▸ **Stored data entries**
• • •

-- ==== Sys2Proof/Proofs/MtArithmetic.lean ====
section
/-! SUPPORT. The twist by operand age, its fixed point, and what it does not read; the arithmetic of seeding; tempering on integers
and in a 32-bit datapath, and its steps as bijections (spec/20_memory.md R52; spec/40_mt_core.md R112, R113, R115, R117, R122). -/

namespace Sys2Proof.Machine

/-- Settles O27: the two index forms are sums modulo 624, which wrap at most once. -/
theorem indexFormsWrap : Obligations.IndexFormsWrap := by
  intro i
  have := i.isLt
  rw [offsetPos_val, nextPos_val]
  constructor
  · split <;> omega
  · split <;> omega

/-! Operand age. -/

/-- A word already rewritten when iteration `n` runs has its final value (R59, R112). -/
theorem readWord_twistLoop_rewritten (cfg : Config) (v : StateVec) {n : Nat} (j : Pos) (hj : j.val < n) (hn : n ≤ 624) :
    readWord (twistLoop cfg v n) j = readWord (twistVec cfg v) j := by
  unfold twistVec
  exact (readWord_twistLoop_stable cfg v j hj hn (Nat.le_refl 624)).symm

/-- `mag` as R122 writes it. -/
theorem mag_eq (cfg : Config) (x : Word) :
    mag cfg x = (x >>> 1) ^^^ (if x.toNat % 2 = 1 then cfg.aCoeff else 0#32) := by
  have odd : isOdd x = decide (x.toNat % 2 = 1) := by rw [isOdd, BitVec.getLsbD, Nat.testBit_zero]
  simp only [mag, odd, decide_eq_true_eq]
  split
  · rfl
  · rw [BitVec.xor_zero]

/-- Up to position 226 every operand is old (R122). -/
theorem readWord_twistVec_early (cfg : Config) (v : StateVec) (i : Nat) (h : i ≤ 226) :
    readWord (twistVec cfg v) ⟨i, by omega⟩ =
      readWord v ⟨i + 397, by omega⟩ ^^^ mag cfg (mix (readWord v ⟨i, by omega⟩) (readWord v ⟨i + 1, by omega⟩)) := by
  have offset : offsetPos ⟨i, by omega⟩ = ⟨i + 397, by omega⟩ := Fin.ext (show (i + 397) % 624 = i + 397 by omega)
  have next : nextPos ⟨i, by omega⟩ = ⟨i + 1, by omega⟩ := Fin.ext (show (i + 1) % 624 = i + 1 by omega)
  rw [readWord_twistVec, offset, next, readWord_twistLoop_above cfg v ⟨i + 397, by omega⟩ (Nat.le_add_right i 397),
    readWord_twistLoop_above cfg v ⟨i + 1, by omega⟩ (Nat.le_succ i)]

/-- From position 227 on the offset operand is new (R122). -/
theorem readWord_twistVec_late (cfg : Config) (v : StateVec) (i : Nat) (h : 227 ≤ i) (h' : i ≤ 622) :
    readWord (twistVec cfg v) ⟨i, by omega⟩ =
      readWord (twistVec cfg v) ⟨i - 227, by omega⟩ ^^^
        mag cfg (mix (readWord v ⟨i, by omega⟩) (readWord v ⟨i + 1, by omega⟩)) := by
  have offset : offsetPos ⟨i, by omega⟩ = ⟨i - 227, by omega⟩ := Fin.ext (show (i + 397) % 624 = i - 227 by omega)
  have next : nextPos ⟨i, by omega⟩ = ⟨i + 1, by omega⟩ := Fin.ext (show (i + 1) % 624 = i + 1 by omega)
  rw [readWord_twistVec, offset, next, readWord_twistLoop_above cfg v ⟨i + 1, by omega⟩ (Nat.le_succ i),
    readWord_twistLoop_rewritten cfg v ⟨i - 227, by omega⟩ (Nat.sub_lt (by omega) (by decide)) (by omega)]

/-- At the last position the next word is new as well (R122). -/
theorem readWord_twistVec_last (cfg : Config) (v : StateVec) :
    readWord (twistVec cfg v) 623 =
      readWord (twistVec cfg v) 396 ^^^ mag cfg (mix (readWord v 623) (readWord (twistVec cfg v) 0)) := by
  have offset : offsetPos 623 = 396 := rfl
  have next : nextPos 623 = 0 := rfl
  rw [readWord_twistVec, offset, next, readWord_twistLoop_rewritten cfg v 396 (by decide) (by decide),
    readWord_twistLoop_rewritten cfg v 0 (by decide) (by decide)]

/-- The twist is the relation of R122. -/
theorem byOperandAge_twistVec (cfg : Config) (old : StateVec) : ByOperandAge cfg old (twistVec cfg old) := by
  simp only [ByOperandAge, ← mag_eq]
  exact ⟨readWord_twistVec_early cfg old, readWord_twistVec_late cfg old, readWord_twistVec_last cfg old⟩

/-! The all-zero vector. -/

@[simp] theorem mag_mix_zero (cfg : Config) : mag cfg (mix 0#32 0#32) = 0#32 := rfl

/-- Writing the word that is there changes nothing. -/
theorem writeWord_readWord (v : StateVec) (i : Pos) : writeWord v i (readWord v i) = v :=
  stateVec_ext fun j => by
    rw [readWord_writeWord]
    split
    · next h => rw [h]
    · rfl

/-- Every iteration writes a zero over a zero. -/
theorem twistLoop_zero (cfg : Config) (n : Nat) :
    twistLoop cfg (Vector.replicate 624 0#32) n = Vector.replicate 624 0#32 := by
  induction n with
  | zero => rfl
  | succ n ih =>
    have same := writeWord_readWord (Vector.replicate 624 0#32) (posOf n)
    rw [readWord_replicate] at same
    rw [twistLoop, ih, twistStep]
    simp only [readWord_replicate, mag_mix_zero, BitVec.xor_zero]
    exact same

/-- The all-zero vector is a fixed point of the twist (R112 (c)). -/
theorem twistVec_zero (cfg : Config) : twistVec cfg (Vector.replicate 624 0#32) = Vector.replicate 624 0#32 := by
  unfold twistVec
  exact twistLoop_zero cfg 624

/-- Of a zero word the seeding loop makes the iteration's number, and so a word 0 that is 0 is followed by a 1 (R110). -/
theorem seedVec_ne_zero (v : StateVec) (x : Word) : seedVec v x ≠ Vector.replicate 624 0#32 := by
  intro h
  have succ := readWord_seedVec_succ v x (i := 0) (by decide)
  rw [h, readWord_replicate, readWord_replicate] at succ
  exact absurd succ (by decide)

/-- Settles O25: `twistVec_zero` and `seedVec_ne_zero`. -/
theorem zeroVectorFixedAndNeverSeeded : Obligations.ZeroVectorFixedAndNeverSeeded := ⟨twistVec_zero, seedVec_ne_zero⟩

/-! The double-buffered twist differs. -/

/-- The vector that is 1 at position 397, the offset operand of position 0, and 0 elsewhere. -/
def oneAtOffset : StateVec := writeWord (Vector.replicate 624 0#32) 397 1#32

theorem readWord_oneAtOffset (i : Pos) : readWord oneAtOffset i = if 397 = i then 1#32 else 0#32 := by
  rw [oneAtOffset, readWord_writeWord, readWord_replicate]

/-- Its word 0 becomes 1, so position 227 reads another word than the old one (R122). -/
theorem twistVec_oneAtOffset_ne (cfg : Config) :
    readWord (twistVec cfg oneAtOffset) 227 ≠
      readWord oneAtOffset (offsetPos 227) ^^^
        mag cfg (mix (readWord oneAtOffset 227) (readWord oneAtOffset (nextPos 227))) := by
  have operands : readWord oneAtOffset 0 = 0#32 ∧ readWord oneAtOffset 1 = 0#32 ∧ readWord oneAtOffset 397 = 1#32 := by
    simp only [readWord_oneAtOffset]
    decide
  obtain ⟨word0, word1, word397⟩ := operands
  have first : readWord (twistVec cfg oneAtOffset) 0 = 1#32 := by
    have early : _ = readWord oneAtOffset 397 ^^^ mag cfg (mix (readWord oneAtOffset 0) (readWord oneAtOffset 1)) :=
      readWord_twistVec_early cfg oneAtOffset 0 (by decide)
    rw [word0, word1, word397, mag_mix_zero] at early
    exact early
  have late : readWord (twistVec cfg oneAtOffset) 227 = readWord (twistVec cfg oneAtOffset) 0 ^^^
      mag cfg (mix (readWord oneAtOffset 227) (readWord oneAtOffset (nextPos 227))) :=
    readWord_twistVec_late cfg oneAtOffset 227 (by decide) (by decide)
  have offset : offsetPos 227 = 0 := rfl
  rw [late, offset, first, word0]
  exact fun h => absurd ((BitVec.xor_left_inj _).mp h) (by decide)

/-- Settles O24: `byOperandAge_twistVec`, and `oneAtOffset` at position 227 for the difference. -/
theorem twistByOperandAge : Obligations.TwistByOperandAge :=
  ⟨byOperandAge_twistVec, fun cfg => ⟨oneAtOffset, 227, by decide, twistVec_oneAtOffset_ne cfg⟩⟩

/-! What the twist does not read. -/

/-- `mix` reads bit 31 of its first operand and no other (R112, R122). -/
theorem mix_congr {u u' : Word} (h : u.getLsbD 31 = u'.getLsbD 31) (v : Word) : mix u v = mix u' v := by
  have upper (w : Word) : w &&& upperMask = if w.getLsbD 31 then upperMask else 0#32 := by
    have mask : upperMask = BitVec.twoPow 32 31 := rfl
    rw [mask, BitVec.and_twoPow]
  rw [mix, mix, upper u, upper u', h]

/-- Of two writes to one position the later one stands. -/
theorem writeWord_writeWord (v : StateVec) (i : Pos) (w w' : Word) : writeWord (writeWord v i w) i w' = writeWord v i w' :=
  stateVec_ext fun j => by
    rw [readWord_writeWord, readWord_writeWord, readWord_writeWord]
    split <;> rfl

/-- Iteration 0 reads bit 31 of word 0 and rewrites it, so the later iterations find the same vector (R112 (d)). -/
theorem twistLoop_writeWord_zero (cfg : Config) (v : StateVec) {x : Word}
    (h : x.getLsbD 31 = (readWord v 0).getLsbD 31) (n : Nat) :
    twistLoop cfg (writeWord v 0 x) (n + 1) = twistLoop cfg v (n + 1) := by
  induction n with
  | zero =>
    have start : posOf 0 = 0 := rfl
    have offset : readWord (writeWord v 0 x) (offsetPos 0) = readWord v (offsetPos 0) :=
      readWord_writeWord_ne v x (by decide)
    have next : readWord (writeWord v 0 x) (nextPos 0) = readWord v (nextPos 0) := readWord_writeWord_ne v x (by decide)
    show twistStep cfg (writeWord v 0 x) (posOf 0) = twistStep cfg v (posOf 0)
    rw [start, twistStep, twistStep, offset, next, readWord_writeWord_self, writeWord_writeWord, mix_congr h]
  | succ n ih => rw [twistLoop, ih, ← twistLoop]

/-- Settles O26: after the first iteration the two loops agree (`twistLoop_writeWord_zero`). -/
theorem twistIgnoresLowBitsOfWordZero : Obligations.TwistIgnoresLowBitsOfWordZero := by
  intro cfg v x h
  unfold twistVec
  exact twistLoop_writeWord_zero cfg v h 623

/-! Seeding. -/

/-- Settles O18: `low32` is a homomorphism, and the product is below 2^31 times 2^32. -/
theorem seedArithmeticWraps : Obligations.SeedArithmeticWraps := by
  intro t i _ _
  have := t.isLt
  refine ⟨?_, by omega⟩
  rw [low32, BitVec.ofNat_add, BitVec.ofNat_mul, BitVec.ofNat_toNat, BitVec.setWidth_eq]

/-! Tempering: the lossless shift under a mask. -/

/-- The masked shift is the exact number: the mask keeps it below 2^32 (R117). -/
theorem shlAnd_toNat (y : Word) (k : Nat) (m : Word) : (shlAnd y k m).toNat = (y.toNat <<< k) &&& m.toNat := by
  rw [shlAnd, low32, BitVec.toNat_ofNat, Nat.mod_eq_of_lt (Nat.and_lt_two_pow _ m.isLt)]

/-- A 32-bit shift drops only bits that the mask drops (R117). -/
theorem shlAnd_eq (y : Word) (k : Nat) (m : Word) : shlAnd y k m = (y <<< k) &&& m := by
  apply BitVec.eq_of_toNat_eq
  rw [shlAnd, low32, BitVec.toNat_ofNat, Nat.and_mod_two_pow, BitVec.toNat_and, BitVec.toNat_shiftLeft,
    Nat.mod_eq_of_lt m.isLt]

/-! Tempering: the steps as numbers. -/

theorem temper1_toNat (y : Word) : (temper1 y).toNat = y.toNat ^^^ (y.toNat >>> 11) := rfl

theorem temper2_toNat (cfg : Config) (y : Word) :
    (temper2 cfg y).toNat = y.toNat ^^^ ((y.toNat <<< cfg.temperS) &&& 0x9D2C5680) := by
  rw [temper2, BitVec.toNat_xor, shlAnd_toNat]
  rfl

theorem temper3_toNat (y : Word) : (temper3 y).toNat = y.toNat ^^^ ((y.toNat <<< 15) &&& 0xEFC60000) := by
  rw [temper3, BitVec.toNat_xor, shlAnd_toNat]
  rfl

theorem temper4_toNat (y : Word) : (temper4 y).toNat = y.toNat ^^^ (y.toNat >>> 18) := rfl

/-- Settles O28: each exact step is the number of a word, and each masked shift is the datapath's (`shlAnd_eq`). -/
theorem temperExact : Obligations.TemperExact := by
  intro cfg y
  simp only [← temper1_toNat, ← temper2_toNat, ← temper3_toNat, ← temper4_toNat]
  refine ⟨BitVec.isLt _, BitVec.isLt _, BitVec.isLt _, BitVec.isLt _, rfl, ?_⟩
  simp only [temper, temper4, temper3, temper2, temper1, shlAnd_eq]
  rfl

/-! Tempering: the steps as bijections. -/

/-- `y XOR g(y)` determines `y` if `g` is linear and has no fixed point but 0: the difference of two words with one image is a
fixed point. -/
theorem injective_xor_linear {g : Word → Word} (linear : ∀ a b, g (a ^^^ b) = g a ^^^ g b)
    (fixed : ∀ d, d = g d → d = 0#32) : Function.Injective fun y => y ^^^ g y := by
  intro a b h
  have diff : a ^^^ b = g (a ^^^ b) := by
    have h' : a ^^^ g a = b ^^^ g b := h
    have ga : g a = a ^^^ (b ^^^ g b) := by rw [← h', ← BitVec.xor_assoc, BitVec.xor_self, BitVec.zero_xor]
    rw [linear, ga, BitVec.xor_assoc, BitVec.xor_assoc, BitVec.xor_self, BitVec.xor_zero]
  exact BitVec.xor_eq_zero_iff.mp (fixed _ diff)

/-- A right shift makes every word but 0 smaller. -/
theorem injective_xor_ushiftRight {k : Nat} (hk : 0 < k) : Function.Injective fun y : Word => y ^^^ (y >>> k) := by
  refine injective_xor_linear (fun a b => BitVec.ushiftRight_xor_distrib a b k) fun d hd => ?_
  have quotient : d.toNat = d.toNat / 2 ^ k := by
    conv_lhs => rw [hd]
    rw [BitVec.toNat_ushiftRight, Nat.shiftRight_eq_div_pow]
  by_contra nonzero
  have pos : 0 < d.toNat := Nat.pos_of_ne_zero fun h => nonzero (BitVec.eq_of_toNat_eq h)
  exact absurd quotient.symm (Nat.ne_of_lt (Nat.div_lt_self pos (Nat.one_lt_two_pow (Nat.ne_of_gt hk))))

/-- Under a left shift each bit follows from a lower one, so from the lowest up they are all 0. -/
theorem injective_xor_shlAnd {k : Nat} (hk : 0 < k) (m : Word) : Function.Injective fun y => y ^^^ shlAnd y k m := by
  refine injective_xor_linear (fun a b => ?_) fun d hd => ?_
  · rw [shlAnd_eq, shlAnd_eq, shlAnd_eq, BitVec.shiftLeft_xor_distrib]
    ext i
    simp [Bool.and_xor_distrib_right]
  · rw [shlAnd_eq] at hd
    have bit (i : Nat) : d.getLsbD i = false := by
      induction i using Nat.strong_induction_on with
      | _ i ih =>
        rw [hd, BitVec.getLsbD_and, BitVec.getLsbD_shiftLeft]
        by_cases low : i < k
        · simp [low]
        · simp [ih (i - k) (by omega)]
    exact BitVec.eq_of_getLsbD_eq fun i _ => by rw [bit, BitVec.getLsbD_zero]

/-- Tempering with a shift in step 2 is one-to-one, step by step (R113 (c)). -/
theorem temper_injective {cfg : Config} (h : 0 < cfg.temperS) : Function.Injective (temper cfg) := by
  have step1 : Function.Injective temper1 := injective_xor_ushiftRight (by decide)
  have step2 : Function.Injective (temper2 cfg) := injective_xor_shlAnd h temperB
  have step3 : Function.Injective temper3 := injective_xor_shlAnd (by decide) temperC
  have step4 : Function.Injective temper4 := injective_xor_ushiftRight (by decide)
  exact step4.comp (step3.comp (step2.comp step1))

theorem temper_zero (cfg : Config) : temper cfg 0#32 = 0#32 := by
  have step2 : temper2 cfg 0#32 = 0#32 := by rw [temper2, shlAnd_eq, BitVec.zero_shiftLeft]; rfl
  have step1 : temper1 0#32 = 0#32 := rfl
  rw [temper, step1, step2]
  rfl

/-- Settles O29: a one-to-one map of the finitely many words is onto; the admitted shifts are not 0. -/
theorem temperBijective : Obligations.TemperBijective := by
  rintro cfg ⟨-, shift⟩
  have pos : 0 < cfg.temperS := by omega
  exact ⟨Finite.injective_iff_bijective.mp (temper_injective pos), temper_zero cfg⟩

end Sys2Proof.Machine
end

• • •

▸ **Problem description**
Take the lines above from the one containing "most once. -/" to the one containing "theorem mag_eq (cfg" and retype them exactly, both ends included, with nothing added.

▸ **Task solution**
/-- Settles O27: the two index forms are sums modulo 624, which wrap at most once. -/
theorem indexFormsWrap : Obligations.IndexFormsWrap := by
  intro i
  have := i.isLt
  rw [offsetPos_val, nextPos_val]
  constructor
  · split <;> omega
  · split <;> omega

/-! Operand age. -/

/-- A word already rewritten when iteration `n` runs has its final value (R59, R112). -/
theorem readWord_twistLoop_rewritten (cfg : Config) (v : StateVec) {n : Nat} (j : Pos) (hj : j.val < n) (hn : n ≤ 624) :
    readWord (twistLoop cfg v n) j = readWord (twistVec cfg v) j := by
  unfold twistVec
  exact (readWord_twistLoop_stable cfg v j hj hn (Nat.le_refl 624)).symm

/-- `mag` as R122 writes it. -/
theorem mag_eq (cfg : Config) (x : Word) :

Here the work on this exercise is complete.